__Problem description__: Which lines of the records contain "lightFF"? Collect every one of them.

[Collected data entries]
/-- The count and the target of a jog (R7). -/
def jogTarget (r : AxisRec) (count : Int) : Int × Bool :=
  let n := clampInt (-4000) 4000 count
  let base :=
    match r.state with
    | .waitStart => r.pendingTarget.getD r.position
    | .moving => r.target
    | .parked => r.position
    | .homing => r.position
    | .settling => r.position
    | .holding => r.position
    | .faulted => r.position
  let t := clampReach r (base + n)
  (t, n ≠ count || t ≠ base + n)

/-- A move of origin `o` ends the move in progress with SUPERSEDED when the origins differ (R14). -/
def supersede (a : Axis) (o : Origin) (s : State) : State :=
  if (s.axis a).origin = o then s else moveEnd a .superseded s

/-- An accepted move of zero length: no start is needed (R7). -/
def zeroLength (r : AxisRec) (t : Int) : Bool :=
  t = r.position && (r.lastDir = r.settings.approach || r.settings.takeup = 0)

/-- A start from rest or from a settle (R8, R14). -/
def startFrom (resume : Resume) (a : Axis) (o : Origin) (t : Int) (cls : Speed) (s : State) : State :=
  submitAxis a (s.setAxis a { s.axis a with
    state := .waitStart, resume := resume, pendingTarget := some t, origin := o, speedClass := cls
    endResult := none, settleMove := false, granted := false })

/-- A move or home from PARKED or HOLDING (R7, R8). -/
def startAtRest (resume : Resume) (a : Axis) (o : Origin) (t : Int) (cls : Speed) (s : State) : State :=
  if o ≠ .home ∧ zeroLength (s.axis a) t then
    moveEnd a .done (s.setAxis a { s.axis a with origin := o, speedClass := cls })
  else startFrom resume a o t cls s

/-- A replacement in WAIT_START (R14): the request keeps its place unless its class changes. -/
def replaceWaiting (a : Axis) (o : Origin) (t : Int) (cls : Speed) (s : State) : State :=
  let s1 := supersede a o s
  let r := s1.axis a
  let s2 := s1.setAxis a { r with pendingTarget := some t, origin := o, speedClass := cls }
  if startClass r.origin = startClass o then s2 else submitAxis a s2

/-- An accepted move taken by the state of the axis (R6, R13, R14). -/
def takeMove (a : Axis) (o : Origin) (t : Int) (cls : Speed) (s : State) : State :=
  match (s.axis a).state with
  | .parked => startAtRest .parked a o t cls s
  | .holding => startAtRest .holding a o t cls s
  | .waitStart => replaceWaiting a o t cls s
  | .moving =>
    let s1 := supersede a o s
    s1.setAxis a { retarget (s1.axis a) t cls with origin := o }
  | .settling => startFrom .settling a o t cls (if (s.axis a).settleMove then supersede a o s else s)
  | .homing => s
  | .faulted => s

/-- An accepted home (R16). -/
def takeHome (a : Axis) (s : State) : State :=
  let resume : Resume := if (s.axis a).state = .holding then .holding else .parked
  startFrom resume a .home (s.axis a).settings.refPos .slow (unreference a s)

/-! ### AXIS_STOP (R15, R75) -/

/-- The stop of a recall's move told to lens memory (R75). -/
def stopReport (a : Axis) (s : State) : State :=
  match (s.axis a).origin with
  | .recalled => if s.lmm.active && s.lmm.owed.get a then recallFails .stopped a s else s
  | .back => if s.lmm.active && s.lmm.owed.get a then recallFails .stopped a s else s
  | .user => s
  | .comp => s
  | .home => s

/-- AXIS_STOP on one axis (R15, R75); an end already decided stands. The recall fails before its withdrawn move ends, so
that R73 ignores the move's report (R75): RECALL_DONE is produced before MOTION_DONE (log entry 50). -/
def stopAxis (a : Axis) (s : State) : State :=
  let r := s.axis a
  match r.state with
  | .moving => if r.endResult.isSome then s else stopReport a (s.setAxis a (decelToEnd r .stopped))
  | .homing => if r.endResult.isSome then s else s.setAxis a (decelToEnd r .stopped)
  | .waitStart => withdrawStart a .stopped (stopReport a s)
  | .parked => s
  | .settling => s
  | .holding => s
  | .faulted => s

/-! ### Motion begins and ends (R9, R11 to R13, R16, R17) -/

/-- The motion of a granted start begins, with the coils at RUN (R9, R16). -/
def beginMotion (a : Axis) (s : State) : State :=
  let s' := driveRun a s
  let r := s'.axis a
  s'.setAxis a (if r.origin = .home then beginSearch r (s.refActive.get a) else beginMove r (r.pendingTarget.getD r.target))

/-- A shift axis that waited for the brake begins its motion (R9). -/
def startWaiting (a : Axis) (s : State) : State :=
  if (s.axis a).state = .waitStart ∧ (s.axis a).granted then beginMotion a s else s

/-- A leg has come to rest on its turn point (R11 to R13, R15, R17, R23, R24). -/
def legEnds (a : Axis) (s : State) : State :=
  let r := atRest (s.axis a)
  let s' := s.setAxis a r
  match r.leg with
  | .toTarget => enterSettle a s'
  | .takeup => enterSettle a s'
  | .stop => enterSettle a s'
  | .overshoot => s'.setAxis a (beginTakeup r)
  | .reversal => s'.setAxis a (beginReversed r)
  | .overrun => s'.setAxis a (beginReturn r)
  | .homeOvershoot => s'.setAxis a (beginReturnTakeup r)
  | .homeReturn => enterSettle a (s'.setAxis a { r with referenced := true })
  | .homeFail => faultAndForce a .homeFail .homeFail s'
  | .search => s'
  | .none => s'

/-! ### Entry to EMERGENCY and SHUTDOWN (R24, R61) -/

/-- One axis at the entry to EMERGENCY or SHUTDOWN (R24). An axis of a recall that is SETTLING completes its settle with
the end it has, DONE among them (log entry 54). -/
def regimeAxis (a : Axis) (s : State) : State :=
  let r := s.axis a
  match r.state with
  | .moving => s.setAxis a (decelToEnd r .thermal)
  | .homing => s.setAxis a (decelToEnd r .thermal)
  | .waitStart => withdrawStart a .thermal s
  | .holding => if isShift a then s else parkAxis a s
  | .parked => s
  | .settling => s
  | .faulted => s

/-- The four axes at the entry to EMERGENCY or SHUTDOWN (R24). -/
def regimeAxes (s : State) : State := allAxes.foldl (fun t a => regimeAxis a t) s

/-! ### The brake's timers (R41, R42, R44) -/

/-- The carriage is released, and no parking is owed any more (R23; log entry 12). -/
def forgetOwed (s : State) : State :=
  { s with axc := { s.axc with
      hsh := { s.axc.hsh with mustPark := false }, vsh := { s.axc.vsh with mustPark := false } } }

/-- The brake RELEASED (R41): CH8 at HOLD, and every shift axis that waits starts; next action ENGAGE passes on to
ENGAGING at once. -/
def brakeReleased (s : State) : State :=
  let s0 := lowerEntry .brake s.brk.settings.hold (driveChan .ch8 (some s.brk.settings.hold) s)
  let s1 := { s0 with brk := { s0.brk with state := .released, timer := none } }
  if s1.brk.next = some .engage then startEngage s1
  else startWaiting .vsh (startWaiting .hsh (forgetOwed { s1 with brk := { s1.brk with next := none } }))

/-- The release judged at the end of the HIT time (R41). The FAULT notice is queued before those of the starts that end
(DESIGN CHOICE, log entry 59). -/
def judgeRelease (s : State) : State :=
  if !s.brk.hitReached then brakeFault .hitNotReached (latchChan .ch8 .hitNotReached s)
  else if !s.brk.dipSeen then brakeFault .noRelease (produce (.fault .noRelease) s)
  else brakeReleased s

/-- The end of the engage time (R40, R42): ENGAGED, the clamped report, and the release that waits for it, submitted
only while both shift pairs are driven (R43). -/
def engageEnds (s : State) : State :=
  let queued : Bool := s.brk.next = some .release
  let s1 := clampedReport { s with brk := { s.brk with state := .engaged, next := none, timer := none } }
  if queued then brakeRelease s1 else s1

/-- The end of clamp pending (R44). -/
def clampEnds (s : State) : State :=
  clampedReport { s with brk := { s.brk with clampPending := false, timer := none } }

end Sys2Proof.Machine
end

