-- ==== Sys2Proof/Machine/ControlRequests.lean ====
section
/-! DEFINITION. The answers of SSC, FAN, THS and FCP to their requests (R127, R139 to R141, R149, R152 to R155, R163,
R164). -/

namespace Sys2Proof.Machine
open Sys2Proof

/-- SENSOR_GET (R127). -/
def askSensorGet (s : State) : State × Answer := (s, okData (sensorsD s))

/-! ### Fans (R139 to R141) -/

/-- A curve as the payload gives it (R131, R140). -/
def wireCurve (w : CurveWire) : Curve :=
  ⟨⟨w.p1.temp.toInt, w.p1.duty.toNat⟩, ⟨w.p2.temp.toInt, w.p2.duty.toNat⟩, ⟨w.p3.temp.toInt, w.p3.duty.toNat⟩,
   ⟨w.p4.temp.toInt, w.p4.duty.toNat⟩, ⟨w.p5.temp.toInt, w.p5.duty.toNat⟩⟩

/-- A point clamped (R140 step 2). -/
def clampPoint (p : Point) : Point := ⟨clampInt (-400) 2000 p.t, min p.d 1000⟩

/-- A curve clamped (R140 step 2). -/
def clampCurve (c : Curve) : Curve :=
  ⟨clampPoint c.p1, clampPoint c.p2, clampPoint c.p3, clampPoint c.p4, clampPoint c.p5⟩

/-- The temperatures rise strictly (R140 step 3). -/
def risingCurve (c : Curve) : Bool := c.p1.t < c.p2.t && c.p2.t < c.p3.t && c.p3.t < c.p4.t && c.p4.t < c.p5.t

/-- FAN_CONFIG_SET (R140, R172). LIGHT_FF is read unsigned (DEDUCED, log entry 20). -/
def askFanConfig (p : Port) (fan : Byte) (floor ceiling : CurveWire) (lightFF : Half) (s : State) : State × Answer :=
  if p = .main then (s, maskedAnswer)
  else
    match fanOf fan with
    | none => (s, refuse .range)
    | some f =>
      let a := wireCurve floor
      let b := wireCurve ceiling
      let a' := clampCurve a
      let b' := clampCurve b
      let l' := min lightFF.toNat 500
      if risingCurve a' && risingCurve b' then
        ({ s with fan := { s.fan with
            curves := s.fan.curves.set f ⟨a', b'⟩, lightFF := if f = .fan0 then l' else s.fan.lightFF } },
          okFlags (clampedFlag (a' ≠ a || b' ≠ b || l' ≠ lightFF.toNat)))
      else (s, refuse .range)

/-- FAN_GET (R141). -/
def askFanGet (s : State) : State × Answer := (s, okData (fansD s))

/-- FAN_CLEAR on one fan (R139). -/
def clearFan (f : Fan) (s : State) : State := s.setFan f { s.fanRec f with fanFault := false, lowCount := 0 }

/-- FAN_CLEAR (R139). -/
def askFanClear (fan : Byte) (s : State) : State × Answer :=
  match clearFans fan with
  | none => (s, refuse .range)
  | some l => (l.foldl (fun t f => clearFan f t) s, okAnswer)

/-! ### Thermal (R149, R152 to R155) -/

/-- QUIET_SET (R153): a lowered duty starts an examination (R136). -/
def askQuiet (level priority : Byte) (s : State) : State × Answer :=
  match quietOf level, priorityOf priority with
  | some q, some c => (examineAfter s (setQuiet q c s), okAnswer)
  | _, _ => (s, refuse .range)

/-- The thresholds of one sensor as the payload gives them (R154). -/
def wireLimit (w : LimitWire) : Limit := ⟨w.warn.toInt, w.high.toInt, w.crit.toInt⟩

/-- The thresholds of one sensor clamped (R154 step 1). -/
def clampLimit (l : Limit) : Limit :=
  ⟨clampInt (-400) 2000 l.warn, clampInt (-400) 2000 l.high, clampInt (-400) 2000 l.crit⟩

/-- WARN below HIGH below CRIT, and CRIT at most 200 above WARN (R154 step 2). -/
def orderedLimit (l : Limit) : Bool := l.warn < l.high && l.high < l.crit && l.crit ≤ l.warn + 200

/-- THERMAL_LIMIT_SET (R154, R172). -/
def askLimits (p : Port) (w : LimitsWire) (s : State) : State × Answer :=
  if p = .main then (s, maskedAnswer)
  else
    let given := w.sensors.map wireLimit
    let taken := given.map clampLimit
    let h := clampInt 0 100 w.hyst.toInt
    if taken.toList.all orderedLimit then
      (setLimits taken h s, okFlags (clampedFlag (taken ≠ given || h ≠ w.hyst.toInt)))
    else (s, refuse .range)

/-- THERMAL_GET (R155). -/
def askThermalGet (s : State) : State × Answer := (s, okData (thermalD s.ths))

/-- LIGHT_DEMAND_SET (R152). The demand is read unsigned (DEDUCED, log entry 20). LSEN follows the enable flag also before
the first published set, where R142 has it deasserted (DEDUCED, log entry 62). The granted value and L of the reply are
two bytes each (DESIGN CHOICE, log entry 22). -/
def askLight (demand : Half) (enable : Byte) (s : State) : State × Answer :=
  match flagOf enable with
  | none => (s, refuse .range)
  | some e =>
    if s.ths.regime = .shutdown ∧ e = true then (s, refuse .thermal)
    else
      let d := min demand.toNat 1000
      let t := { s.ths with lightDemand := d, lightEnable := e, lsen := e }
      ({ s with ths := t },
        ⟨.ok, clampedFlag (d ≠ demand.toNat), [.u16 (grantedLight t), .u16 t.limit, .u8 (regimeCode t.regime)]⟩)

/-- The conditions of SHUTDOWN_CLEAR (R149): every used temperature below its WARN less the hysteresis, and FAN0's
FAN_FAULT clear. -/
def shutdownMayClear (s : State) : Bool :=
  match s.ths.used with
  | none => false
  | some u =>
    !someSensor u s.ths.limits (fun x y => y.warn - s.ths.hyst ≤ x.temp || x.faulted) && !s.fan.recs.fan0.fanFault

/-- The regime after SHUTDOWN_CLEAR: the raw level of the last published set (R149), by the limits and latches as they
stand (log entry 34). -/
def clearedRegime (s : State) : Regime :=
  match s.ths.used with
  | none => s.ths.raw
  | some u => rawLevel u s.ths.limits (fanLatches s)

/-- SHUTDOWN_CLEAR (R149). Its REGIME notice carries the raw level and the FAN_FAULT latches taken at the last scan (DESIGN
CHOICE, log entry 34). -/
def askShutdownClear (s : State) : State × Answer :=
  if s.ths.regime ≠ .shutdown then (s, okAnswer)
  else if shutdownMayClear s then
    let t := { s.ths with
      regime := clearedRegime s, causeCrit := PerThermo.all false, causeEmergency := false }
    let s1 := produce (regimeNotice .shutdown t) { s with ths := t }
    ((examineAfter s (publishRegime s1)).redraw, okAnswer)
  else (s, ⟨.state, noFlags, usedTempsD s.ths⟩)

/-! ### Focus (R163, R164) -/

/-- COMP_SET (R163, R172). The deadband is read unsigned (DEDUCED, log entry 20). -/
def askComp (p : Port) (enabled : Byte) (deadband : Half) (s : State) : State × Answer :=
  match flagOf enabled with
  | none => (s, refuse .range)
  | some e =>
    match p with
    | .main => ({ s with fcp := { s.fcp with enabled := e } }, maskedAnswer)
    | .service =>
      let d := clampNat 1 400 deadband.toNat
      ({ s with fcp := { s.fcp with enabled := e, deadband := d } }, okFlags (clampedFlag (d ≠ deadband.toNat)))

/-- COMP_GET (R164). -/
def askCompGet (s : State) : State × Answer := (s, okData (compD s))

end Sys2Proof.Machine
end

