/-- BRAKE_DIP_SEEN (R41): a fall of at least one eighth of HIT below the highest value seen. -/
def execBrakeDipSeen (peak current : Nat) (s : State) : Host.Outcome State Fault Refusal :=
  done (if s.brk.state = .releasing ∧ 8 * current + solenoidSetpoint s ≤ 8 * peak then
      let s' := s.setChan .ch8 ((s.chan .ch8).sense current)
      { s' with brk := { s'.brk with dipSeen := true } }
    else s)

/-- HIT_TIME_EXPIRY (R41). -/
def execHitTimeExpiry (s : State) : Host.Outcome State Fault Refusal :=
  done (if s.brk.state = .releasing then examineAfter s (judgeRelease (advanceTo (s.brk.timer.getD s.now) s)) else s)

/-- ENGAGE_TIME_EXPIRY (R40, R42). -/
def execEngageTimeExpiry (s : State) : Host.Outcome State Fault Refusal :=
  done (if s.brk.state = .engaging then examineAfter s (engageEnds (advanceTo (s.brk.timer.getD s.now) s)) else s)

/-- CLAMP_PENDING_EXPIRY (R44). -/
def execClampPendingExpiry (s : State) : Host.Outcome State Fault Refusal :=
  done (if s.brk.state = .faulted ∧ s.brk.clampPending then
      examineAfter s (clampEnds (advanceTo (s.brk.timer.getD s.now) s))
    else s)

/-! ### Scans, periods and fans (R115, R128 to R130, R138, R159, R160) -/

/-- An action with the examination it may start. -/
def thenExamine (f : State → State) (s : State) : State := examineAfter s (f s)

/-- GEO at the end of a scan (R87, R93). -/
def keystoneScan (s : State) : State := handIfChanged (autoKeystone s)

/-- The end of a scan (R115): the set is published, the orientation record judged, and the readers DRV, GEO, THS and
FCP take the set in an order that is not fixed. -/
def scanEnds (codes : PerSensor Code12) (s : State) : State :=
  let s1 := orient (scanSet codes (advanceTo s.ssc.nextScan s))
  (inSomeOrder ([driverHotScan, keystoneScan, thermalScan, formOffset].map thenExamine) s1).redraw

/-- SCAN_END (R115). -/
def execScanEnd (codes : PerSensor Code12) (s : State) : Host.Outcome State Fault Refusal := done (scanEnds codes s)

/-- A compensation move asked of AXC (R160). -/
def startComp (s : State) : State :=
  match motionCheck s .foc .absolute with
  | some _ => s
  | none =>
    takeMove .foc .comp (compTarget s) .normal
      { s with fcp := { s.fcp with moveActive := true, lastStart := some s.now } }

/-- FCP's consideration of a compensation move (R159). -/
def considerComp (s : State) : State := if compHold s = .none then startComp s else s

/-- The expiry of the control-period timer (R130, R159): the three fans and FCP act on it in an order that is not
fixed, each report and start seeing what the others left (R63). -/
def periodEnds (s : State) : State :=
  let s1 := advanceTo s.fan.nextPeriod s
  let s2 := notePeriod { s1 with fan := { s1.fan with nextPeriod := s1.fan.nextPeriod + 1000 } }
  (inSomeOrder ([fanPeriod .fan0, fanPeriod .fan1, fanPeriod .fan2, considerComp].map thenExamine) s2).redraw

/-- CONTROL_PERIOD (R130, R159). -/
def execControlPeriod (s : State) : Host.Outcome State Fault Refusal := done (periodEnds s)

/-- TACH_PULSE (R138). -/
def execTachPulse (f : Fan) (s : State) : Host.Outcome State Fault Refusal :=
  done (s.setFan f { s.fanRec f with pulses := (s.fanRec f).pulses + 1 })

/-- SPINUP_EXPIRY (R129, R63). -/
def execSpinupExpiry (f : Fan) (s : State) : Host.Outcome State Fault Refusal :=
  let r := s.fanRec f
  done (if r.state = .spinup then examineAfter s (spinupEnds f (advanceTo (r.spinTimer.getD s.now) s)) else s)

/-! ### The warp link (R108 to R110) -/

/-- WARP_ACKNOWLEDGE (R108, R109). -/
def execWarpAcknowledge (s : State) : Host.Outcome State Fault Refusal := done (acknowledge s)

/-- ACKNOWLEDGE_TIMEOUT (R110). -/
def execAcknowledgeTimeout (s : State) : Host.Outcome State Fault Refusal :=
  done (if s.wrp.link = .posted then ackExpired (advanceTo (s.wrp.ackTimer.getD s.now) s) else s)

end Sys2Proof.Machine
end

__Task answer__:
def askFanConfig (p : Port) (fan : Byte) (floor ceiling : CurveWire) (lightFF : Half) (s : State) : State × Answer :=
      let l' := min lightFF.toNat 500
            curves := s.fan.curves.set f ⟨a', b'⟩, lightFF := if f = .fan0 then l' else s.fan.lightFF } },
          okFlags (clampedFlag (a' ≠ a || b' ≠ b || l' ≠ lightFF.toNat)))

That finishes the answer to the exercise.